Table 1 description of data submitted by Bank mail
Bank armor |
Card data for credit card in nearly two years of this branch bank common user account |
Data volume: 10 ten thousand rows |
Line numbering: 9025.1-9025.100000 |
Introduction of data: the data is generated by simple preliminary statistics of the card flow data of the user of the common account type in the current bank. The line is located on the XX road of the XX district of the XX city, and users mainly use nearby residents and nearby employees as salary And (6) placing the card. Users with very low account usage frequency, i.e. less than 10 runs per year and less than 1 thousand runs in total, are screened out. The data is complete and has no missing, and the data is real by using the card. Data fields include name, age, deposit Balance, last two years of monthly income, last two years of annual income, last two years of monthly consumption, last two years of annual consumption, academic calendar and loan data. Wherein, the consumption refers to the capital expenditure of capital flowing to the commodity and service providing body and between the user cards Transfer accounts, credit card repayment, loan repayment and purchasing financing products do not account for monthly consumption and annual consumption. The deposit balance value range is 0-10000 ten thousand yuan, the age value range is 0-150, the monthly income value range is 0-1000 ten thousand yuan, and the annual income The value range is 0-10000 ten thousand yuan, the monthly consumption value range is 0-1000 ten thousand yuan, and the annual consumption is eliminatedThe fee range is 0-10000 ten thousand yuan … |
Cold data refers to archived data that is generally not subject to further change. Such as credit card transaction data, transportation data, and super-consumer data of the user in the last year. The cold data is considered suitable for use as training data for a machine learning model. Because it is stable and the amount of data is typically large.

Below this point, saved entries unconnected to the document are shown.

-- ==== Sys2Proof/Machine/Ports.lean ====
section
/-! DEFINITION. The ports (chapter 8): clocking a transfer in and out, request and response frames, the checks of a frame,
and the release that takes a request and leaves its response pending. -/

namespace Sys2Proof.Machine

open Sys2Proof

/-! ## Frames (R159) -/

/-- The sum of bytes modulo 256. -/
def byteSum (bytes : List Byte) : Byte := bytes.foldl (fun acc b => acc + b) 0

/-- The byte that makes a frame's sum a multiple of 256 (R159). -/
def checksum (bytes : List Byte) : Byte := 0 - byteSum bytes

/-- Status codes (R163). -/
def Status.code : Status → Nat
  | .ok => 0
  | .clamped => 1
  | .accepted => 2
  | .badFrame => 3
  | .unknownRequest => 4
  | .badParam => 5
  | .busy => 6
  | .wrongState => 7
  | .notOwner => 8
  | .noSlot => 9
  | .noSpace => 10
  | .inUse => 11
  | .invalidRecipe => 12
  | .promptClosed => 13
  | .promptMismatch => 14
  | .interlock => 15
  | .uncalibrated => 16
  | .unstable => 17
  | .settling => 18
  | .persists => 19

/-- The none response: tag 0, status OK, no results (R158). -/
def Response.noneResponse : Response := ⟨0, .ok, []⟩

/-- A response frame: tag, status code, result length, results, checksum (R159). -/
def Response.frame (r : Response) : List Byte :=
  let body := [r.tag] ++ u8 r.status.code ++ u8 r.results.length ++ r.results
  body ++ [checksum body]

/-- A request frame: start byte, length, code, tag, parameters, checksum (R159). -/
def requestFrame (code tag : Byte) (params : List Byte) : List Byte :=
  let body := [0xA5] ++ u8 (params.length + 5) ++ [code, tag] ++ params
  body ++ [checksum body]

/-- The request code, tag and parameter bytes of a good frame, or none where a check of R160 fails. `rx` holds the first 40
bytes received and `count` the number received. -/
def frameOf (rx : List Byte) (count : Nat) : Option (Byte × Byte × List Byte) :=
  let length := (rx.getD 1 0).toNat
  if rx.getD 0 0 ≠ 0xA5 then none
  else if count < 2 ∨ length < 5 ∨ 40 < length then none
  else if count < length then none
  else if byteSum (rx.take length) ≠ 0 then none
  else some (rx.getD 2 0, rx.getD 3 0, (rx.drop 4).take (length - 5))

/-! ## Clocking (R157) -/

/-- The byte the data output sends next: of the pending response, or of the none response, and 0xFF after its end. -/
def Port.outByte (q : Port) : Byte := (q.response.getD .noneResponse).frame.getD q.outPos 0xFF

/-- One byte clocked: kept while fewer than 40 were received, counted, and answered by the next output byte (R157). -/
def Port.clock (q : Port) (b : Byte) : Port :=
  { q with
    rx := if q.rxCount < 40 then q.rx ++ [b] else q.rx
    rxCount := q.rxCount + 1
    outPos := q.outPos + 1
    sent := q.sent ++ [q.outByte] }

/-- A transfer's whole bytes clocked, from chip-select assertion. -/
def Port.clockAll (q : Port) (bytes : List Byte) : Port := bytes.foldl Port.clock { q with sent := [] }

/-- The release after a transfer that counted no whole byte: nothing is delivered, and the pending response keeps its
position (R157). -/
def Port.releaseEmpty (q : Port) : Port := { q with rx := [], rxCount := 0, ready := false, sent := [] }

/-- The release after a transfer that delivered a request: its response becomes the pending one, from its first byte, and
the port is not ready for 10 µs (R157, R158, R171). -/
def Port.release (q : Port) (r : Response) : Port :=
  { q with rx := [], rxCount := 0, response := some r, outPos := 0, ready := false }

/-- A transfer of whole bytes on a port (R157). One framed while the port is not ready is ignored (R171). `take` is what the
port does with the bytes received, at the release. -/
def State.transfer (s : State) (p : PortId) (bytes : List Byte) (take : List Byte → Nat → State → State × Response) :
    State :=
  if (s.ports.get p).ready then
    let q := (s.ports.get p).clockAll bytes
    if q.rxCount = 0 then s.setPort p (s.ports.get p).releaseEmpty
    else
      let r := take q.rx q.rxCount s
      r.1.setPort p (q.release r.2)
  else s

/-- A request's answer as what a port does with it: the owner's reply becomes the response, with the request's tag (R161). -/
def answerWith (tag : Byte) (owner : State → Reply) (s : State) : State × Response :=
  let r := owner s
  (r.state, ⟨tag, r.status, r.results⟩)

/-- A transfer that carries the request of this code in a good frame with these parameters, and then fill bytes. -/
def State.request (s : State) (code : Byte) (x : Xfer) (params : List Byte) (owner : State → Reply) : State :=
  s.transfer x.port (requestFrame code x.tag params ++ List.replicate x.fill 0) (fun _ _ => answerWith x.tag owner)

/-- A request command: ignored with everything else while the RESET pin is asserted (R156). -/
def takeRequest (code : Byte) (x : Xfer) (params : List Byte) (owner : State → Reply) (s : State) :
    Host.Outcome State Fault Refusal :=
  whileReleased (fun s => s.request code x params owner) s

/-! ## The port events without a request -/

/-- NOP changes nothing and answers OK with no results (R165). -/
def answerNop (params : List Byte) (s : State) : Reply :=
  match params with
  | [] => ⟨s, .ok, []⟩
  | _ => refuse s .badParam

/-- The meaning of NOP (R165). -/
def execNop (x : Xfer) (params : List Byte) (s : State) : Host.Outcome State Fault Refusal :=
  takeRequest 0x00 x params (answerNop params) s

/-- The meaning of EMPTY_TRANSFER (R157): the part-byte is discarded, nothing is delivered. -/
def execEmptyTransfer (p : PortId) (_bits : Fin 8) (s : State) : Host.Outcome State Fault Refusal :=
  whileReleased (fun s => s.transfer p [] (fun _ _ s => (s, .noneResponse))) s

/-- The meaning of PORT_READY (R171): the port is ready for a new transfer. -/
def execPortReady (p : PortId) (s : State) : Host.Outcome State Fault Refusal :=
  whileReleased (fun s => s.setPort p { s.ports.get p with ready := true }) s

end Sys2Proof.Machine
end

The hot data refers to data with high access and update frequency, is usually directly stored in the data source side system, and the reading of the hot data relates to the secrecy of the hot data and also relates to the stability of the data source side system. The hot data is deposit data of bank depositors, and the deposit data can be used for providing a lender to check the property condition of the depositor, evaluate the repayment capability of the depositor and judge the loan risk when the depositor transacts loan business. The depositor deposit data filed as cold data has little significance for judging the current asset condition of the depositor.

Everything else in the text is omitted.